In melanocytes and in melanoma cells, cyclic AMP (cAMP)-elevating agents stimulate melanogenesis and increase the transcription of tyrosinase, the rate-limiting enzyme in melanin synthesis. However, two other enzymes, tyrosinase-related protein 1 (TRP1) and TRP2, are required for a normal melanization process leading to eumelanin synthesis. In B16 melanoma cells, we demonstrated that stimulation of melanogenesis by cAMP-elevating agents results in an increase in tyrosinase, TRP1, and TRP2 expression. cAMP, through a cAMP-dependent protein kinase pathway, stimulates TRP1 and TRP2 promoter activities in both B16 mouse melanoma cells and normal human melanocytes. Regulation of the TRP1 and TRP2 promoters by cAMP involves a M box and an E box. Further, a classical cAMP response element-like motif participates in the cAMP responsiveness of the TRP2 promoter, demonstrating that the TRP2 gene is subjected to different regulatory processes, which could account for its different expression patterns during embryonic development or under specific physiological and pathological conditions.
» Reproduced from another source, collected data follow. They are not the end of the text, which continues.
theorem compare_ids (now : Stamp) (d : Display) : (d.compare now).queue.map (·.id) = d.queue.map (·.id) := by
  unfold compare
  split
  · rfl
  · split
    · exact switch_ids now d
    · split
      · rw [keepRotation_queue]
      · split
        · rw [keepRotation_queue]
        · exact switch_ids now d

theorem queueChanged_ids (v : DisplayView) (d : Display) : (d.queueChanged v).queue.map (·.id) = d.queue.map (·.id) := by
  unfold queueChanged
  dsimp only
  split
  · rw [compare_ids, workOutMode_queue]
  · rw [workOutMode_queue]

theorem settle_ids (v : DisplayView) (d : Display) : (d.settle v).queue.map (·.id) = d.queue.map (·.id) := by
  unfold settle
  (repeat' split)
  · exact switch_ids _ _
  · rfl
  · rfl

theorem remove_ids (v : DisplayView) (id : Nat) (d : Display) :
    (d.remove v id).queue.map (·.id) = (d.queue.map (·.id)).filter (· ≠ id) := by
  rw [remove, queueChanged_ids, List.filter_map]
  rfl

end Display

/-! ## The entry after the shown one -/

/-- The next entry in the eligible set, wrapping (R124). -/
theorem nextEligible_eq {l₁ l₂ : List Message} {m : Message} (hfirst : ∀ a ∈ l₁, a.id ≠ m.id) :
    nextEligible (l₁ ++ m :: l₂) m.id = (l₂ ++ l₁ ++ [m]).head?.map (·.id) := by
  have hindex : ((l₁ ++ m :: l₂).map (·.id)).idxOf? m.id = some l₁.length := by
    rw [List.idxOf?, List.findIdx?_eq_some_iff_getElem]
    refine ⟨by simp, by simp, fun j hj => ?_⟩
    have hmem : l₁[j] ∈ l₁ := List.getElem_mem hj
    simp [List.getElem_append_left, hj, hfirst _ hmem]
  unfold nextEligible
  rw [hindex]
  dsimp only
  congr 1
  cases l₂ with
  | nil => cases l₁ <;> simp
  | cons n rest =>
    have hlt : (l₁.length + 1) % (l₁ ++ m :: n :: rest).length = l₁.length + 1 :=
      Nat.mod_eq_of_lt (by simp)
    rw [hlt]
    simp

/-! ## The timers of the message line -/

/-- The close of an event that changed the display alone. -/
theorem State.close_onDisplay (b s : State) (f : Display → Display) :
    State.close b (s.onDisplay f) = State.besides s (State.close b (s.onDisplay f)) := by
  refine State.eq_besides_of ?_ (State.close_line b (s.onDisplay f)) (State.close_handed b (s.onDisplay f))
  exact State.eq_besides (by simp) (by simp) (by simp) (by simp) (by simp) (by simp) (by simp) (by simp) (by simp) (by simp)
    (by simp) (by simp) (by simp) (by simp) (by simp)

/-- A change of the display that settles nothing more stands after the close. -/
theorem State.close_onDisplay_display (b s : State) (f : Display → Display) :
    (State.close b (s.onDisplay f)).display = (f s.display).settle (s.onDisplay f).displayView := State.close_display _ _

/-- The minimum of a shown message has run out (R123). -/
def Display.minimumOver (now : Stamp) (d : Display) : Display :=
  let eligibleNow := match d.shown with | some id => hasId (eligible d.queue) id | none => false
  let d' := { d with minimum := none, switchPending := false }
  if d.switchPending && !eligibleNow then d'.switch now else d'

/-- The rotation timer has run out (R124). -/
def Display.rotated (now : Stamp) (d : Display) : Display :=
  match d.shown.bind (nextEligible (eligible d.queue)) with
  | some id => d.beginShow now id
  | none => d

namespace Display

variable {d : Display} {id : Nat}

theorem minimumOver_of_shown (now : Stamp) (hshown : d.shown = some id) :
    d.minimumOver now =
      if d.switchPending = true ∧ hasId (eligible d.queue) id = false then
        switch now { d with minimum := none, switchPending := false }
      else { d with minimum := none, switchPending := false } := by
  unfold minimumOver
  rw [hshown]
  dsimp only
  exact if_congr (by rw [Bool.and_eq_true, Bool.not_eq_true']) rfl rfl

@[simp] theorem minimumOver_mode (now : Stamp) (d : Display) : (d.minimumOver now).mode = d.mode := by
  have hswitched (c : Bool) (e : Display) : (if c then switch now e else e).mode = e.mode := by
    cases c
    · rfl
    · exact switch_mode now e
  exact hswitched _ _

theorem switch_eq {m : Message} {rest : List Message} (now : Stamp) (h : eligible d.queue = m :: rest) :
    d.switch now = d.beginShow now m.id := by
  unfold switch
  rw [h]
  rfl

end Display

/-- Settles O47: each timer's part of the display, and what the close settles after it. -/
theorem displayTimersMoveTheLine : Obligations.DisplayTimersMoveTheLine := by
  refine ⟨fun t s hdue => ?_, fun t s l₁ l₂ m hdue heligible hshown hfirst => ?_, fun t id s hmessage => ?_, fun t s hdue => ?_⟩
  · have hexec : exec (.minimumExpiry t) s = .next (State.close s ((s.stamped t).onDisplay (Display.minimumOver t))) :=
      (show exec (.minimumExpiry t) s = execMinimumExpiry t s from rfl).trans (State.expiry_of_due _ hdue)
    have hdisplay : (State.close s ((s.stamped t).onDisplay (Display.minimumOver t))).display =
        (s.display.minimumOver t).settle ((s.stamped t).onDisplay (Display.minimumOver t)).displayView :=
      State.close_onDisplay_display _ _ _
    refine ⟨_, hexec, State.close_onDisplay _ _ _, ?_, fun id hshown hline => ?_⟩
    · rw [hdisplay, Display.settle_mode, Display.minimumOver_mode]
    rw [hdisplay, Display.minimumOver_of_shown t hshown]
    refine ⟨fun hstays => ?_, fun m rest hpending hgone heligible => ?_⟩
    · rw [if_neg]
      · exact Display.settle_of_shown _ _ (fun _ => by rw [hshown]; exact Option.some_ne_none id) hline
      · rintro ⟨hpending, hgone⟩
        simp [hpending, hgone] at hstays
    · have hm : m ∈ eligible s.display.queue := heligible ▸ List.mem_cons_self
      let d : Display := { s.display with minimum := none, switchPending := false }
      have hbegun := Display.beginShow_begun (d := d) t hm
      rw [if_pos ⟨hpending, hgone⟩, Display.switch_eq (d := d) t heligible, hbegun.settle]
      refine ⟨hbegun.shown, hbegun.minimum, hbegun.line, hbegun.rotation.trans ?_, hbegun.settled⟩
      rw [show eligible d.queue = m :: rest from heligible]
      cases rest <;> simp
  · have hexec : exec (.rotationExpiry t) s = .next (State.close s ((s.stamped t).onDisplay (Display.rotated t))) :=
      (show exec (.rotationExpiry t) s = execRotationExpiry t s from rfl).trans (State.expiry_of_due _ hdue)
    obtain ⟨n, hn⟩ : ∃ n, (l₂ ++ l₁ ++ [m]).head? = some n := by
      cases h : l₂ ++ l₁ ++ [m] with
      | nil => simp at h
      | cons n rest => exact ⟨n, rfl⟩
    have hmem : n ∈ eligible s.display.queue := by
      rw [heligible]
      have := List.mem_of_head? hn
      simp only [List.mem_append, List.mem_cons] at this ⊢
      tauto
    have hrotated : s.display.rotated t = s.display.beginShow t n.id := by
      unfold Display.rotated
      rw [hshown, Option.bind_some, heligible, nextEligible_eq hfirst, hn]
      rfl
    have hbegun := Display.beginShow_begun (d := s.display) t hmem
    have hdisplay : (State.close s ((s.stamped t).onDisplay (Display.rotated t))).display = s.display.beginShow t n.id := by
      rw [State.close_onDisplay_display]
      show (s.display.rotated t).settle _ = _
      rw [hrotated, hbegun.settle]
    refine ⟨_, n, hexec, State.close_onDisplay _ _ _, hn, ?_⟩
    rw [hdisplay]
    refine ⟨Display.beginShow_mode _ _ _, hbegun.shown, hbegun.minimum, hbegun.rotation.trans ?_, hbegun.line⟩
    rw [heligible]
    cases l₁ <;> cases l₂ <;> simp
  · obtain ⟨m, hm, hid, hduration, hdue⟩ := hmessage
    have hany : s.display.queue.any (fun m => m.id = id && m.duration.isSome && isDue t m.timer) = true :=
      List.any_eq_true.mpr ⟨m, hm, by simp [hid, hdue, Option.isSome_iff_ne_none, hduration]⟩
    have hexec : exec (.durationExpiry t id) s =
        .next (State.close s ((s.stamped t).onDisplay (Display.remove (s.stamped t).displayView id))) := by
      refine (show exec (.durationExpiry t id) s = execDurationExpiry t id s from rfl).trans ?_
      rw [execDurationExpiry, State.event_eq, if_pos (by exact hany)]
    refine ⟨_, hexec, State.close_onDisplay _ _ _, ?_⟩
    rw [State.close_onDisplay_display, Display.settle_ids]
    exact Display.remove_ids _ _ _
  · refine ((show exec (.refreshTimerExpiry t) s = execRefreshTimerExpiry t s from rfl).trans (State.expiry_of_due _ hdue)).trans ?_
    refine congrArg (fun d => Host.Outcome.next (State.close s { s with now := t, display := d })) ?_
    show ({ s.display.draw (s.stamped t).displayView with refresh := _ } : Display) = _
    unfold Display.draw
    by_cases hpage : s.display.mode = .page
    · rw [if_pos hpage]
      show ({ s.display with line := _, refresh := if s.display.mode = .page then _ else _ } : Display) = _
      rw [if_pos hpage, if_pos hpage]
      rfl
    · rw [if_neg hpage]
      show ({ s.display with refresh := if s.display.mode = .page then _ else _ } : Display) = _
      rw [if_neg hpage, if_neg hpage]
We also found that microphthalmia, a basic helix-loop-helix transcription factor, strongly stimulates the transcriptional activities of the TRP1 and TRP2 promoters, mainly through binding to the M boxes. Additionally, we demonstrated that cAMP increases microphthalmia expression and thereby its binding to TRP1 and TRP2 M boxes. These convergent and compelling results disclose at least a part of the molecular mechanism involved in the regulation of melanogenic gene expression by cAMP and emphasize the pivotal role of microphthalmia in this process.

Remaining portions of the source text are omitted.